= Data to use =

• • • •

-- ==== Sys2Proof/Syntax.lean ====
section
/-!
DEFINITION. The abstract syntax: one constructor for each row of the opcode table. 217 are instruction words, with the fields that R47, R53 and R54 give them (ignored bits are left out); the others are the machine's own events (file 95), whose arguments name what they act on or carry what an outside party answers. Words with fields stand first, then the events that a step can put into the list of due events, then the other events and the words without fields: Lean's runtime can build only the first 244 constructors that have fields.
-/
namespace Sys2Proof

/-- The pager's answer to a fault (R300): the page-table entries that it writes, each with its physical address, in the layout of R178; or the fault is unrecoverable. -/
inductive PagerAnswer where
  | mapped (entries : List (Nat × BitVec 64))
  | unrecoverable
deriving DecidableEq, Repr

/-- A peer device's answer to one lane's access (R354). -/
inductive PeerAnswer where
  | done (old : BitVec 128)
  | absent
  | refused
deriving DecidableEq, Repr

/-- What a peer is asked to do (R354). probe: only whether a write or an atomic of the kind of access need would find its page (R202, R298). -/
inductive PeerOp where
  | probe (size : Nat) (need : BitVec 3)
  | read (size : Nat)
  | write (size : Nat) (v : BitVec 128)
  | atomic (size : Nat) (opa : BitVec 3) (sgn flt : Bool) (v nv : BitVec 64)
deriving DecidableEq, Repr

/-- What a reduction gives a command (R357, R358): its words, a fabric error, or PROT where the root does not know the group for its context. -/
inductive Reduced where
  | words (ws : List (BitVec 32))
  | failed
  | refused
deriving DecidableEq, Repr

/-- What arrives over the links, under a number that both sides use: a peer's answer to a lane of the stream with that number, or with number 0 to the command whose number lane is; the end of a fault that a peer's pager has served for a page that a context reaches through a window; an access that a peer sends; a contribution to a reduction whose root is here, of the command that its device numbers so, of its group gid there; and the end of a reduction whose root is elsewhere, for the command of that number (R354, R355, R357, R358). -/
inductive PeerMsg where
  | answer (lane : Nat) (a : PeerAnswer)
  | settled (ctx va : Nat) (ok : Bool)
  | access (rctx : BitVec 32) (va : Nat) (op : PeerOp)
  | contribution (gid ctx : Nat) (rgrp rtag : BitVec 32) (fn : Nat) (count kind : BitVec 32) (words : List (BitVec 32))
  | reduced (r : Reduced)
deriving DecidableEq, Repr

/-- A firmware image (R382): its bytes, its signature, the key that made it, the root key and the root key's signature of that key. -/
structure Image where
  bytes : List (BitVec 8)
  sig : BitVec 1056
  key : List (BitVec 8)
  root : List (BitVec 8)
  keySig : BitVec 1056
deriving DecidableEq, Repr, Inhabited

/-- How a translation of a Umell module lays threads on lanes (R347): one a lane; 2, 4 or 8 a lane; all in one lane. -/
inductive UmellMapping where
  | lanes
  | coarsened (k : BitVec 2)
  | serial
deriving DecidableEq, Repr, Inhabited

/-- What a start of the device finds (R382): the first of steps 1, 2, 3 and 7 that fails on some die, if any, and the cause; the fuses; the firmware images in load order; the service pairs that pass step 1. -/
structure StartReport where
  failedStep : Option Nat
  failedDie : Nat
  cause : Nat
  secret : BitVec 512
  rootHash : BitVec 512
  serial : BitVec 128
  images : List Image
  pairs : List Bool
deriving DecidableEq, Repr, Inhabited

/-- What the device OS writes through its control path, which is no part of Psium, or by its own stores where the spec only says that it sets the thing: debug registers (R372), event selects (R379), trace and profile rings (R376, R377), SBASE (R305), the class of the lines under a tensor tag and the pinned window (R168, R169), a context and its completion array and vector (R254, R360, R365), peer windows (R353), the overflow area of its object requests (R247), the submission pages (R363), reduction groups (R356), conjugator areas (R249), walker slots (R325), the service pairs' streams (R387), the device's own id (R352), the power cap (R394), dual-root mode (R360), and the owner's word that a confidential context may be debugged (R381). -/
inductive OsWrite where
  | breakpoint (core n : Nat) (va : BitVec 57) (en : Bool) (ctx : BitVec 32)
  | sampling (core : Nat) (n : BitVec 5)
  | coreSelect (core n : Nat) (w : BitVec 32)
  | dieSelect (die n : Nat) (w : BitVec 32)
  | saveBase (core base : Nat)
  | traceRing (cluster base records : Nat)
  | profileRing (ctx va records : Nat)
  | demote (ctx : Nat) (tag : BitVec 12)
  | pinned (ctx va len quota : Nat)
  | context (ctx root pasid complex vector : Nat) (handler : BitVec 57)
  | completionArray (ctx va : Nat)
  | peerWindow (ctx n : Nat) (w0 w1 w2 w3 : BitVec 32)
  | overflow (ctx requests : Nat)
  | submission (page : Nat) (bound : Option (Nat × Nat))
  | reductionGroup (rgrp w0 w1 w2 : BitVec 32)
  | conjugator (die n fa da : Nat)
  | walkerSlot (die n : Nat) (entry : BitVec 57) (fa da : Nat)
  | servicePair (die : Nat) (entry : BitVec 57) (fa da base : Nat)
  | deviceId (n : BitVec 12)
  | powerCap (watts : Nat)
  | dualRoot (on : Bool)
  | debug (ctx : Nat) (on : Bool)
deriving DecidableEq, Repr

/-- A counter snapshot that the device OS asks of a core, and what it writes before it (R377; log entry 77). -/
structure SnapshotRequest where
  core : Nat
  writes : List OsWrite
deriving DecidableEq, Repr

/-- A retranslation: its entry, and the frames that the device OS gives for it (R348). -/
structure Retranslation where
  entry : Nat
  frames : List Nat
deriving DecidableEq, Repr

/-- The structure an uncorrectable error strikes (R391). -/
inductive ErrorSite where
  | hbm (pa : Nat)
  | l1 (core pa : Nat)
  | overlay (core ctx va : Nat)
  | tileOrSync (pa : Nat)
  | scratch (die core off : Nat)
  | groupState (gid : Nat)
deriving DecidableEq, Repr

• • • •

Exactly how many lines of the records include "core"? Provide the number by itself.

= Task answer =
9